Franco has made acquintance on the Internet with a habitant of Kuopio, Miss X, who knows the ANTI-festival and appreciates the yearly event very much. Moreover, while she does not have a proper idea of why people there organise this international art event, she said that she is thrilled by it and wants somehow to be a part of it. So, Franco asked her to cooperate with him in a project there and she said yes, but on one condition. As she does not want to get directly involved wtih the festival, she is requesting that only her name will be known upon completion of the project and nothing else.

She is a philanthropist and “some kind of an art lover” too, and, though not still very sure, she is considering giving away a reward in money for a flight ticket to Rome. She is doing this in order to find out about a place (which she discovered), where an ancient Finnish inscription – that the Romans stole from the Finns back in the old ages – has been preserved in the Italian capital ever since. He or she, who will unravel the riddle that Franco is designing as his contribution to ANTI-festival 2005, will finally get the chance to see this old inscription in Rome.

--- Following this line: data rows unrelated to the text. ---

-- ==== Sys2Proof/Syntax.lean ====
section
/-!
DEFINITION. The commands of the block: one constructor of `Instr` for each row of spec/opcode_table.json.
A docstring begins with the row's mnemonic and the rule the table names.
An operand is a field of the command packet, bench word, plate instruction, message or record that the row stands
for, or what the environment supplies with the event (a sensor's reading, the bytes a host buffer holds).
-/
namespace Sys2Proof

/-- What every host command carries besides its parameters (R622): the function it was written to, and its header
fields. `rsvd` says that some reserved parameter bit, or a byte beyond the parameter string, is not zero (R623, R631). -/
structure CmdHdr where
  fn        : Part
  partition : BitVec 8 := 0
  tag       : B16 := 0
  seq       : B32 := 0
  flags     : B16 := 0
  rsvd      : Bool := false
  deriving DecidableEq, Repr

/-- What every bench operation carries besides its operand (R201): the stream whose head it is, and the common fields.
`rsvd` says that a reserved bit of the operand is not zero (R203). -/
structure BenchHdr where
  p      : Part
  st     : Strm
  prio   : BitVec 2 := 0
  outTag : BitVec 6 := 0
  in0    : BitVec 6 := 0
  in1    : BitVec 6 := 0
  in2    : BitVec 6 := 0
  rsvd   : Bool := false
  deriving DecidableEq, Repr

/-- What every plate instruction carries besides its fields (R243): the partition and plate whose running instance
executes it. `rsvd` says that a reserved bit is not zero (R245). -/
structure PlateHdr where
  p     : Part
  plate : Fin 256
  rsvd  : Bool := false
  deriving DecidableEq, Repr

/-- The header of a received message (R507): the port it arrived on, its source, destination and number. -/
structure MsgHdr where
  port : Port
  src  : BitVec 6
  dst  : BitVec 6
  seq  : B64
  deriving DecidableEq, Repr

/-- A request raised at an arbiter, or dropped while it waits: source, master id and port cycle (R463, R467, R471). -/
structure ArbEvent where
  drop   : Bool := false
  source : BitVec 4
  master : Byte
  cycle  : Nat
  deriving DecidableEq, Repr

/-- What has happened at an arbiter since the last decision (R467, R469): requests raised and dropped, in order, the granules
that the owner has moved since, and whether it has work left. -/
structure ArbPast where
  events : List ArbEvent := []
  moved  : Nat := 0
  work   : Bool := false
  deriving DecidableEq, Repr

/-- A request of a guest die at the firewall (R697). -/
inductive GuestReq where
  | read (addr : Addr) (bytes : Nat)
  | write (addr : Addr) (data : List Byte)
  | fxAdd (addr : Addr) (value : B64)
  | signal (stitch : B16) (value : B32)
  | wait (stitch : B16) (threshold : B32)
  | lock (stitch : B16)
  | unlock (stitch : B16) (epoch : Byte)
  | stitchRead (stitch : B16)
  | malformed
  deriving DecidableEq, Repr
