-- ==== Sys2Proof/Machine/Cadence.lean ====
section
/-!
DEFINITION. The cadence position (R47 to R62), scheduled events (R69 to R78, R782), hold (R574, R575), wall time (R80 to
R85), and the cadence commands and events.
-/
namespace Sys2Proof.Machine

/-! ## Positions (R47 to R53) -/

/-- STEP of a position. -/
def posStep (x : B64) : Nat := field x.toNat 63 24
/-- LEAF of a position. -/
def posLeaf (x : B64) : Nat := field x.toNat 23 18
/-- PHASE of a position. -/
def posPhase (x : B64) : Nat := field x.toNat 17 14

/-- A malformed position (R53). -/
def malformed (x : B64) : Bool := decide (posPhase x > 7) || (decide (posPhase x ≥ 2) && decide (posLeaf x ≠ 63))

/-- The HOLD position of a step that R574 applies. -/
def holdPos (step : Nat) : B64 := BitVec.ofNat 64 (step * 2 ^ 24 + 63 * 2 ^ 18 + 7 * 2 ^ 14 + 0x3FFF)

/-! ## Events (R69 to R78) -/

/-- The 32 bytes of an entry as a value (R69). -/
def Event.bits (e : Event) : B256 :=
  place 256 192 e.target.toNat ||| place 256 176 e.stride.toNat ||| place 256 168 e.kind.toNat |||
    place 256 160 (bit e.report) ||| place 256 128 e.object.toNat ||| e.arg.setWidth 256

/-- The entry that 256 bits spell. -/
def Event.ofBits (b : B256) : Event :=
  let v := b.toNat
  { target := BitVec.ofNat 64 (field v 255 192), stride := BitVec.ofNat 16 (field v 191 176)
    kind := BitVec.ofNat 8 (field v 175 168), report := v.testBit 160
    object := BitVec.ofNat 32 (field v 159 128), arg := BitVec.ofNat 128 v }

/-- Reserved bits of an entry, or an unlisted KIND (R69, R280, R540, R554, R562). -/
def eventBad (b : B256) : Bool :=
  let v := b.toNat
  field v 167 161 ≠ 0 || match field v 175 168 with
    | 0 => false
    | 1 => field v 81 72 ≠ 0 || field v 54 0 ≠ 0
    | 2 => field v 70 56 ≠ 0 || field v 15 0 ≠ 0
    | 3 => false
    | 4 => field v 127 64 ≠ 0
    | 5 => field v 127 0 ≠ 0
    | _ => true

/-- The order in which entries with equal TARGET fire (R73). -/
def kindOrder (k : Byte) : Nat :=
  match k.toNat with
  | 4 => 0
  | 3 => 1
  | 2 => 2
  | 1 => 3
  | _ => 4

/-- The draws, seeds, history and events of a partition, as a FINAL firing captures them (R340, R543, R544). -/
def partRecord (s : State) (p : Part) (pos : B64) : PartRecord :=
  let x := s.part p
  { pos, draws := four.map fun st => (x.bench.streams.get st).drawPos
    seeds := (sha256Val ((List.range 64).flatMap fun i => leBytes 8 (Map.getD x.bench.seeds i 0).toNat)).setWidth 64
    hist := x.pln.hist, events := x.cad.events, punch := [] }

/-- The next target of a periodic entry after position `pos` (R78), as a natural number. -/
def nextTarget (e : Event) (pos : B64) : Nat :=
  let unit := e.stride.toNat * 2 ^ 24
  if pos.toNat < e.target.toNat then e.target.toNat
  else e.target.toNat + ((pos.toNat - e.target.toNat) / unit + 1) * unit

/-- The firings that wait in the engines' queues (R75). -/
def Cad.queued (c : Cad) : List Firing := c.ckptQ ++ c.assayQ ++ c.lateQ ++ c.commitQ

/-- Re-arms a periodic entry. One without a further target ends when its engine takes the firing that waits in its queue
(R78), and at once where the engine has taken it already: the skip of R76 then leaves no firing to wait for (DEDUCED). -/
def rearm (p : Part) (i : Nat) (e : Event) (pos : B64) (s : State) : State :=
  let t := nextTarget e pos
  s.updCad p fun c =>
    if t < 2 ^ 64 then { c with events := Map.insert c.events i { e with target := BitVec.ofNat 64 t } }
    else if c.queued.any fun f => f.holds && f.idx = i then { c with lastShot := i :: c.lastShot }
    else { c with events := Map.erase c.events i, busy := Map.erase c.busy i }

/-- Whether the entry waits for its one firing to be taken (R77, R78). -/
def spent (c : Cad) (i : Nat) (e : Event) : Bool := (e.stride = 0 && (Map.find? c.busy i).isSome) || c.lastShot.contains i

/-- A due entry fires, or is skipped (R70, R76): REPORT entries, the engine's queue, and the deadline itself (R281). -/
def fireEntry (p : Part) (pos : B64) (s : State) (i : Nat) : State :=
  let c := (s.part p).cad
  match Map.find? c.events i with
  | none => s
  | some e =>
    if spent c i e then s
    else if (Map.find? c.busy i).isSome then
      let s := s.updCad p fun c => { c with evtOverrun := true }
      let s := note p 0x0020 stBusy (place 224 216 2 ||| place 224 206 i ||| place 224 142 e.target.toNat) s
      rearm p i e pos s
    else
      let s := if e.report then
          note p 0x0020 stOk (place 224 216 1 ||| place 224 206 i ||| place 224 142 e.target.toNat) s
        else s
      let f : Firing := { idx := i, shot := c.nextShot, entry := e, pos }
      let s := s.updCad p fun c => { c with nextShot := c.nextShot + 1 }
      if e.kind = 4 then
        let s := (groupBufs s p e.object.toNat).foldl (deadlineBuf p (posStep pos) (field e.arg.toNat 63 0)) s
        if e.stride = 0 then s.updCad p fun c => { c with events := Map.erase c.events i }
        else rearm p i e pos s
      else
        let s := s.updCad p fun c =>
          let c := { c with busy := Map.insert c.busy i f.shot }
          match e.kind.toNat with
          | 1 => { c with ckptQ := c.ckptQ ++ [f] }
          | 2 => { c with assayQ := c.assayQ ++ [f] }
          | 3 => { c with lateQ := c.lateQ ++ [f] }
          | _ => { c with commitQ := c.commitQ ++ [f] }
        if e.stride = 0 then s else rearm p i e pos s

/-- Whether a firing is the one outstanding of its entry: no other firing, and no rewrite, has ended its hold (R75, R782). -/
def Cad.holdsEntry (c : Cad) (f : Firing) : Bool := f.holds && Map.find? c.busy f.idx = some f.shot

/-- The engine has taken a firing from its queue (R77): a one-shot entry it still holds is empty. -/
def takenFiring (p : Part) (f : Firing) (s : State) : State :=
  s.updCad p fun c =>
    if c.holdsEntry f && (f.entry.stride = 0 || c.lastShot.contains f.idx) then
      { c with events := Map.erase c.events f.idx, lastShot := c.lastShot.erase f.idx, busy := Map.erase c.busy f.idx }
    else c

/-- A firing has completed (R76). -/
def doneFiring (p : Part) (f : Firing) (s : State) : State :=
  s.updCad p fun c => if c.holdsEntry f then { c with busy := Map.erase c.busy f.idx } else c

/-- The entries due at a position, in the order of R73. -/
def dueEntries (c : Cad) (pos : B64) : List Nat :=
  let due := c.events.filter fun e => e.2.kind ≠ 0 && decide (e.2.target ≤ pos)
  let before (a b : Nat × Event) : Bool :=
    let k (e : Nat × Event) : Nat := (e.2.target.toNat * 8 + kindOrder e.2.kind) * 1024 + e.1
    decide (k a ≤ k b)
  (sortBy before due).map Prod.fst

/-- FINAL checkpoint firings at a position: the partition record is captured once all have been handed over (R543). -/
def captureFinals (p : Part) (pos : B64) (fired : List Nat) (s : State) : State :=
  let finals := (s.part p).cad.ckptQ.filter fun f => f.pos = pos && fired.contains f.idx && f.entry.arg.getLsbD 83
  let r := partRecord s p pos
  s.updRes p fun x => { x with finals := x.finals ++ finals.map fun f => (f.idx, pos, r) }

/-- A new position is applied: CAD_IO gives its pulse (R85), and due entries fire (R70, R73). -/
def applyPos (p : Part) (pos : B64) (s : State) : State :=
  let s := s.updCad p fun c => { c with pos }
  let s := if s.cad.ioFunc = 2 && s.cad.ioPart = p then
      { s with cad := { s.cad with ioPulses := s.cad.ioPulses + 1 } } else s
  let due := dueEntries (s.part p).cad pos
  captureFinals p pos due (due.foldl (fireEntry p pos) s)

/-! ## Advancing (R52, R57 to R62, R574, R575) -/

/-- The positions the leader sends its marks to (R58, R573). -/
def markTargets (s : State) (p : Part) : List Nat :=
  let r := (s.part p).res
  let own := s.vesin.myPos.toNat
  ((List.range 31).map (· + 1)).filter (fun d => d ≠ own && (r.members.getLsbD d || r.removed.contains d)) ++
    ((List.range 8).map (· + 32)).filter fun d => match Map.find? r.standbys d with
      | some b => decide (2 ≤ b.state.toNat)
      | none => false

/-- A leader sends the position it has applied (R58, R60). -/
def sendMarks (p : Part) (pos : B64) (s : State) : State :=
  if (s.part p).cad.role = .leader && s.folioPart = some p then sendAll (markTargets s p) (.mark pos) s else s

/-- Counts a discarded mark or advance (R52, R53). -/
def noteStale (p : Part) (s : State) : State := s.updCad p fun c => { c with stale := satAdd c.stale 1 }

/-- A mark or advance of a LEADER or STANDALONE partition: whether a position was applied. -/
def advance (p : Part) (pos : B64) (s : State) : Bool × State :=
  let cur := (s.part p).cad.pos
  if pos ≤ cur then (false, noteStale p s)
  else if (s.part p).cad.role = .leader && (s.part p).res.hold ≠ 0 && decide (posStep pos > posStep cur) then
    let s := s.updRes p fun r => { r with holdMark := pos }
    if posPhase cur = 7 then (false, s)
    else
      let h := holdPos (posStep cur)
      (true, sendMarks p h (applyPos p h s))
  else (true, sendMarks p pos (applyPos p pos s))

/-- A RESILIENCE entry (R778). -/
def resNote (p : Part) (event : Nat) (status : B16) (detail : BitVec 224) (s : State) : State :=
  note p 0x0050 status (place 224 216 event ||| detail) s

/-- Sets the leader's hold reasons; when the last clears, the held-back mark is applied if later (R574, R575). -/
def setHold (p : Part) (h : BitVec 6) (s : State) : State :=
  let old := (s.part p).res.hold
  if h = old then s
  else
    let s := s.updRes p fun r => { r with hold := h }
    let s := resNote p 14 stOk (place 224 88 (s.part p).res.holdMark.toNat ||| place 224 38 h.toNat) s
    if h ≠ 0 then s
    else
      let m := (s.part p).res.holdMark
      let s := s.updRes p fun r => { r with holdMark := 0 }
      if (s.part p).cad.pos < m then sendMarks p m (applyPos p m s) else s

/-- Sets or clears one hold reason. -/
def holdReason (p : Part) (i : Nat) (on : Bool) (s : State) : State :=
  let h := (s.part p).res.hold
  setHold p (if on then h ||| (1#6 <<< i) else h &&& ~~~(1#6 <<< i)) s

/-! ## Cadence commands (R645) -/

/-- CAD_ADVANCE (R53, R61, R62): a malformed position is refused before the command's own checks (R19, R631). -/
def actCadAdvance (p : Part) (pos : B64) (s : State) : CmdOut × State :=
  if malformed pos then (.done stBadParam, s)
  else if (s.part p).cad.role = .follower then (.done stNoAccess, s)
  else
    let (ok, s) := advance p pos s
    (.done stOk (res 64 (s.part p).cad.pos.toNat ||| res 0 (bit ok)), s)

/-- CAD_ADVANCE. -/
def execCadAdvance (h : CmdHdr) (pos : B64) (s : State) : Host.Outcome State Fault Refusal :=
  next (hostCmd { opcode := 0x0400 } (.cadAdvance h pos) h [] false (actCadAdvance h.fn pos) s)

/-- A write or clear of an entry ends the hold of its firing in a queue (R782). It also ends the hold of a firing that the
engine has taken and not completed, of which R782 does not speak (DESIGN CHOICE): the new contents fire for themselves. -/
def releaseEntry (i : Nat) (c : Cad) : Cad :=
  let free (l : List Firing) : List Firing := l.map fun f => if f.idx = i then { f with holds := false } else f
  { c with busy := Map.erase c.busy i, lastShot := c.lastShot.erase i
           ckptQ := free c.ckptQ, assayQ := free c.assayQ, lateQ := free c.lateQ, commitQ := free c.commitQ }

/-- EVT_WRITE (R53, R71, R72). -/
def actEvtWrite (p : Part) (idx : Nat) (entry : B256) (s : State) : CmdOut × State :=
  let e := Event.ofBits entry
  let c := (s.part p).cad
  let empty (i : Nat) : Bool := match Map.find? c.events i with
    | some x => x.kind = 0
    | none => true
  if eventBad entry || (1024 ≤ idx && idx ≠ 0xFFFF) then (.done stBadParam, s)
  else if e.kind ≠ 0 && (malformed e.target || e.target ≤ c.pos) then (.done stBadParam, s)
  else match (if idx = 0xFFFF then firstBelow 1024 empty else some idx) with
    | none => (.done stBusy, s)
    | some i =>
      (.done stOk (res 0 i), s.updCad p fun c =>
        let c := releaseEntry i c
        { c with events := if e.kind = 0 then Map.erase c.events i else Map.insert c.events i e })

/-- EVT_WRITE. -/
def execEvtWrite (h : CmdHdr) (idx : B16) (entry : B256) (s : State) : Host.Outcome State Fault Refusal :=
  next (hostCmd { opcode := 0x0401 } (.evtWrite h idx entry) h [] false (actEvtWrite h.fn idx.toNat entry) s)

/-- EVT_CLEAR. -/
def execEvtClear (h : CmdHdr) (idx : B16) (s : State) : Host.Outcome State Fault Refusal :=
  let act (s : State) : CmdOut × State :=
    if idx.toNat ≥ 1024 then (.done stBadParam, s)
    else (cmdOk, s.updCad h.fn fun c =>
      let c := releaseEntry idx.toNat c
      { c with events := Map.erase c.events idx.toNat })
  next (hostCmd { opcode := 0x0402 } (.evtClear h idx) h [] false act s)

/-- EVT_READ: entries of 32 bytes to the host. -/
def execEvtRead (h : CmdHdr) (first count : B16) (addr : B64) (s : State) : Host.Outcome State Fault Refusal :=
  let act (s : State) : CmdOut × State :=
    if first.toNat + count.toNat > 1024 then (.done stBadParam, s)
    else
      let one (i : Nat) : List Byte :=
        leBytes 32 (Map.getD (s.part h.fn).cad.events (first.toNat + i) {}).bits.toNat
      (cmdOk, hostWrite h.fn addr ((List.range count.toNat).flatMap one) s)
  next (hostCmd { opcode := 0x0403 } (.evtRead h first count addr) h [] false act s)

/-- Loads wall time; a load that moves time backwards is recorded (R81, R83). -/
def loadTime (t : B64) (s : State) : State :=
  let old := s.timeNow
  let s := { s.tick with cad := { s.cad with wall := t, loads := s.cad.loads + 1 } }
  if t < old then
    noteAll 0x0020 stOk (place 224 216 3 ||| place 224 142 old.toNat ||| place 224 78 t.toNat) (fun _ => true) s
  else s

/-- TIME_SET (R81). -/
def execTimeSet (h : CmdHdr) (mode : Byte) (time : B64) (s : State) : Host.Outcome State Fault Refusal :=
  let act (s : State) : CmdOut × State :=
    if mode.toNat > 1 then (.done stBadParam, s)
    else if mode = 0 then (cmdOk, loadTime time s)
    else (cmdOk, { s with cad := { s.cad with onEdge := some time } })
  next (hostCmd { opcode := 0x0404, issuer := .p0 } (.timeSet h mode time) h [] false act s)

/-- The RESULT of a claim that finds its resource held (R652). -/
def heldBy (resource index feature holder : Nat) : B128 :=
  res 24 resource ||| res 16 index ||| res 8 feature ||| res 0 holder

/-- CAD_IO_CFG (R84, R650 to R652). -/
def actCadIoCfg (p : Part) (func part : Nat) (s : State) : CmdOut × State :=
  let c := s.cad
  if func > 2 || part > 3 then (.done stBadParam, s)
  else if c.ioFunc ≠ 0 && (c.ioHolder ≠ p || (func ≠ 0 && func ≠ c.ioFunc.toNat)) then
    (.done stConflict (heldBy 1 0 c.ioFunc.toNat c.ioHolder.val), s)
  else (cmdOk, { s with cad := { c with
    ioFunc := BitVec.ofNat 2 func, ioPart := Fin.ofNat 4 part, ioHolder := p, settings := c.settings + 1 } })

/-- CAD_IO_CFG. -/
def execCadIoCfg (h : CmdHdr) (func part : Byte) (s : State) : Host.Outcome State Fault Refusal :=
  next (hostCmd { opcode := 0x0405 } (.cadIoCfg h func part) h [] false (actCadIoCfg h.fn func.toNat part.toNat) s)

/-! ## Pulses (R81, R82, R84) -/

/-- PPS_EDGE: an edge on the input that serves as pulse input. -/
def execPpsEdge (onIo : Bool) (s : State) : Host.Outcome State Fault Refusal :=
  if onIo ≠ decide (s.cad.ioFunc = 1) then next s
  else
    let s := { s with cad := { s.cad with ppsLost := false } }
    match s.cad.onEdge with
    | some t => next (loadTime t { s with cad := { s.cad with onEdge := none } })
    | none => next s

/-- PPS_LOST: 1.5 s without an edge, after a load on edge was asked for or once time is set. -/
def execPpsLost (s : State) : Host.Outcome State Fault Refusal :=
  next (if s.cad.onEdge.isSome || s.cad.wall ≠ 0 then
    { s with cad := { s.cad with ppsLost := true, losses := s.cad.losses + 1 } } else s)

end Sys2Proof.Machine
end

For the project Franco will need the participation of a few Kuopio inhabitants and their cars. About 12 people are needed. Cars and their respective owners will be given a colour-letter, (a 55x55cm plastic cut-out or adhesive-pvc) to stick on their car sides and display it for the public to view. Cars and letters will be publicly intercepted as they drive around, in/out of town. The summing up of these letters, that is the right anagram of them, will form the entire name of this temporary Kuopio resident. If it gets solved, the name of this person (philanthropist) will be made in a neon-sign or a cut-out stone and displayed on the stairs at the end of the festival.

Born in Rome, Franco Angeloni studied Art history, graphic design and printing arts at the Pomezia Art Institute (Rome), moving to Amsterdam in 1990. Since then he works and lives both in Rome and Amsterdam. His work has been represented by private galleries and exhibited in public institutions and museums across Europe as well as in the US.